For example, the classifying unit 35 may determine whether the frames of the audio
signal belong to a harmonic type or a non-harmonic type; and if the frames of the
audio signal belong to the harmonic type, trigger the quantizing unit 31. In an embodiment,
the type of the frames may be determined according to a peak-to-average ratio. For
example, the classifying unit 35 obtains a peak-to-average radio of each sub-band
among all or part of sub-bands of the frames; when the number of sub-bands, whose
peak-to-average ratio is larger than a first threshold, is larger than or equal to
a second threshold, determines that the frames belong to the harmonic type; and when
the number of sub-bands, whose peak-to-average ratio is larger than the first threshold,
is smaller than the second threshold, determines that the frames belong to the non-harmonic
type. In this case, the first determining unit 32, regarding the frames belonging
to the harmonic type, defines the signal bandwidth for the bit allocation as a part
of the bandwidth of the frames.
[0090] Alternatively, in another embodiment, the first allocating unit 33 may include a
sub-band normalization factor adjusting module 331 and a bit allocating module 332.
The sub-band normalization factor adjusting module 331 adjusts the sub-band normalization
factor for the sub-band within the determined signal bandwidth. The bit allocating
module 332 allocates the bits according to the adjusted sub-band normalization factor.

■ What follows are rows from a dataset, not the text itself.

-- ==== Sys2Proof/Laws/State.lean ====
section
/-! SUPPORT. One lemma per field per update of the state, and the reads of one byte after each
update. -/

namespace Sys2Proof.Machine

/-! ### setReg -/

@[simp] theorem State.setReg_sp (s : State) (r : Reg) (v : Byte) : (s.setReg r v).sp = s.sp := by
  cases r <;> rfl
@[simp] theorem State.setReg_pc (s : State) (r : Reg) (v : Byte) : (s.setReg r v).pc = s.pc := by
  cases r <;> rfl
@[simp] theorem State.setReg_flags (s : State) (r : Reg) (v : Byte) : (s.setReg r v).flags = s.flags := by
  cases r <;> rfl
@[simp] theorem State.setReg_st (s : State) (r : Reg) (v : Byte) : (s.setReg r v).st = s.st := by
  cases r <;> rfl
@[simp] theorem State.setReg_mem (s : State) (r : Reg) (v : Byte) : (s.setReg r v).mem = s.mem := by
  cases r <;> rfl
@[simp] theorem State.setReg_readByte (s : State) (r : Reg) (v : Byte) (a : Word) :
    (s.setReg r v).readByte a = s.readByte a := by
  cases r <;> rfl
@[simp] theorem State.getReg_setReg_same (s : State) (r : Reg) (v : Byte) :
    (s.setReg r v).getReg r = v := by
  cases r <;> rfl
theorem State.getReg_setReg_other (s : State) {r q : Reg} (v : Byte) (h : q ≠ r) :
    (s.setReg r v).getReg q = s.getReg q := by
  cases r <;> cases q <;> first | rfl | exact absurd rfl h
@[simp] theorem State.setReg_a_a (s : State) (v : Byte) : (s.setReg .a v).a = v := rfl
@[simp] theorem State.setReg_a_x (s : State) (v : Byte) : (s.setReg .a v).x = s.x := rfl
@[simp] theorem State.setReg_a_y (s : State) (v : Byte) : (s.setReg .a v).y = s.y := rfl
@[simp] theorem State.setReg_x_a (s : State) (v : Byte) : (s.setReg .x v).a = s.a := rfl
@[simp] theorem State.setReg_x_x (s : State) (v : Byte) : (s.setReg .x v).x = v := rfl
@[simp] theorem State.setReg_x_y (s : State) (v : Byte) : (s.setReg .x v).y = s.y := rfl
@[simp] theorem State.setReg_y_a (s : State) (v : Byte) : (s.setReg .y v).a = s.a := rfl
@[simp] theorem State.setReg_y_x (s : State) (v : Byte) : (s.setReg .y v).x = s.x := rfl
@[simp] theorem State.setReg_y_y (s : State) (v : Byte) : (s.setReg .y v).y = v := rfl

/-! ### writeByte -/

@[simp] theorem State.writeByte_a (s : State) (a : Word) (b : Byte) : (s.writeByte a b).a = s.a := rfl
@[simp] theorem State.writeByte_x (s : State) (a : Word) (b : Byte) : (s.writeByte a b).x = s.x := rfl
@[simp] theorem State.writeByte_y (s : State) (a : Word) (b : Byte) : (s.writeByte a b).y = s.y := rfl
@[simp] theorem State.writeByte_sp (s : State) (a : Word) (b : Byte) : (s.writeByte a b).sp = s.sp := rfl
@[simp] theorem State.writeByte_pc (s : State) (a : Word) (b : Byte) : (s.writeByte a b).pc = s.pc := rfl
@[simp] theorem State.writeByte_flags (s : State) (a : Word) (b : Byte) :
    (s.writeByte a b).flags = s.flags := rfl
@[simp] theorem State.writeByte_st (s : State) (a : Word) (b : Byte) : (s.writeByte a b).st = s.st := rfl
@[simp] theorem State.writeByte_mem (s : State) (a : Word) (b : Byte) :
    (s.writeByte a b).mem = s.mem.write a.toNat b := rfl
@[simp] theorem State.readByte_writeByte_same (s : State) (a : Word) (b : Byte) :
    (s.writeByte a b).readByte a = b := Memory.read_write_same ..
theorem State.readByte_writeByte_other (s : State) {a a' : Word} (b : Byte) (h : a ≠ a') :
    (s.writeByte a b).readByte a' = s.readByte a' :=
  Memory.read_write_other _ _ fun e => h (BitVec.eq_of_toNat_eq e)

/-! ### push and pull -/

@[simp] theorem push_a (b : Byte) (s : State) : (push b s).a = s.a := rfl
@[simp] theorem push_x (b : Byte) (s : State) : (push b s).x = s.x := rfl
@[simp] theorem push_y (b : Byte) (s : State) : (push b s).y = s.y := rfl
@[simp] theorem push_sp (b : Byte) (s : State) : (push b s).sp = s.sp - 1 := rfl
@[simp] theorem push_pc (b : Byte) (s : State) : (push b s).pc = s.pc := rfl
@[simp] theorem push_flags (b : Byte) (s : State) : (push b s).flags = s.flags := rfl
@[simp] theorem push_st (b : Byte) (s : State) : (push b s).st = s.st := rfl
@[simp] theorem push_mem (b : Byte) (s : State) :
    (push b s).mem = s.mem.write (stackAddr s.sp).toNat b := rfl
@[simp] theorem pull_byte (s : State) : (pull s).1 = s.readByte (stackAddr (s.sp + 1)) := rfl
@[simp] theorem pull_state (s : State) : (pull s).2 = { s with sp := s.sp + 1 } := rfl

/-! ### readByte after updates of other fields -/

@[simp] theorem readByte_with_a (s : State) (v : Byte) (a : Word) :
    ({ s with a := v } : State).readByte a = s.readByte a := rfl
@[simp] theorem readByte_with_x (s : State) (v : Byte) (a : Word) :
    ({ s with x := v } : State).readByte a = s.readByte a := rfl
@[simp] theorem readByte_with_y (s : State) (v : Byte) (a : Word) :
    ({ s with y := v } : State).readByte a = s.readByte a := rfl
@[simp] theorem readByte_with_sp (s : State) (v : Byte) (a : Word) :
    ({ s with sp := v } : State).readByte a = s.readByte a := rfl
@[simp] theorem readByte_with_pc (s : State) (v a : Word) :
    ({ s with pc := v } : State).readByte a = s.readByte a := rfl
@[simp] theorem readByte_with_flags (s : State) (f : Flags) (a : Word) :
    ({ s with flags := f } : State).readByte a = s.readByte a := rfl
@[simp] theorem readByte_with_st (s : State) (q : Status) (a : Word) :
    ({ s with st := q } : State).readByte a = s.readByte a := rfl

/-! ### reset -/

@[simp] theorem applyReset_a (a x y : Byte) (s : State) : (applyReset a x y s).a = a := rfl
@[simp] theorem applyReset_x (a x y : Byte) (s : State) : (applyReset a x y s).x = x := rfl
@[simp] theorem applyReset_y (a x y : Byte) (s : State) : (applyReset a x y s).y = y := rfl
@[simp] theorem applyReset_sp (a x y : Byte) (s : State) : (applyReset a x y s).sp = resetSp := rfl
@[simp] theorem applyReset_flags (a x y : Byte) (s : State) :
    (applyReset a x y s).flags = Flags.clear := rfl
@[simp] theorem applyReset_st (a x y : Byte) (s : State) : (applyReset a x y s).st = .running := rfl
@[simp] theorem applyReset_mem (a x y : Byte) (s : State) : (applyReset a x y s).mem = s.mem := rfl
@[simp] theorem launch_mem (a x y : Byte) (m : Memory) : (launch a x y m).mem = m := rfl
@[simp] theorem launch_flags (a x y : Byte) (m : Memory) : (launch a x y m).flags = Flags.clear := rfl

end Sys2Proof.Machine
end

For example, the first allocating unit 33 may use the sub-band normalization factor
for an intermediate sub-band of the part of the bandwidth as a sub-band normalization
factor for each sub-band following the intermediate sub-band.
[0091] According to this embodiment of the present invention as illustrated by FIG. 4, during
coding and decoding, a signal bandwidth for the bit allocation is determined according
to the quantized sub-band normalization factors, or according to the quantized sub-band
normalization factors and bit rate information. In this manner, the determined signal
bandwidth is effectively coded and decoded by centralizing the bits, and audio quality
is improved.
[0092] FIG. 5 is a block diagram of an audio signal decoding device. The audio signal decoding
device 50 as shown in FIG. 5 includes an obtaining unit 51, a second determining unit
52, a second allocating unit 53, a decoding unit 54, an extending unit 55, and a recovering
unit 56.
[0093] The obtaining unit 51 obtains quantized sub-band normalization factors. The second
determining unit 52 determines a signal bandwidth for bit allocation according to
the quantized sub-band normalization factors obtained by the obtaining unit 51, or
according to the quantized sub-band normalization factors and bit rate information.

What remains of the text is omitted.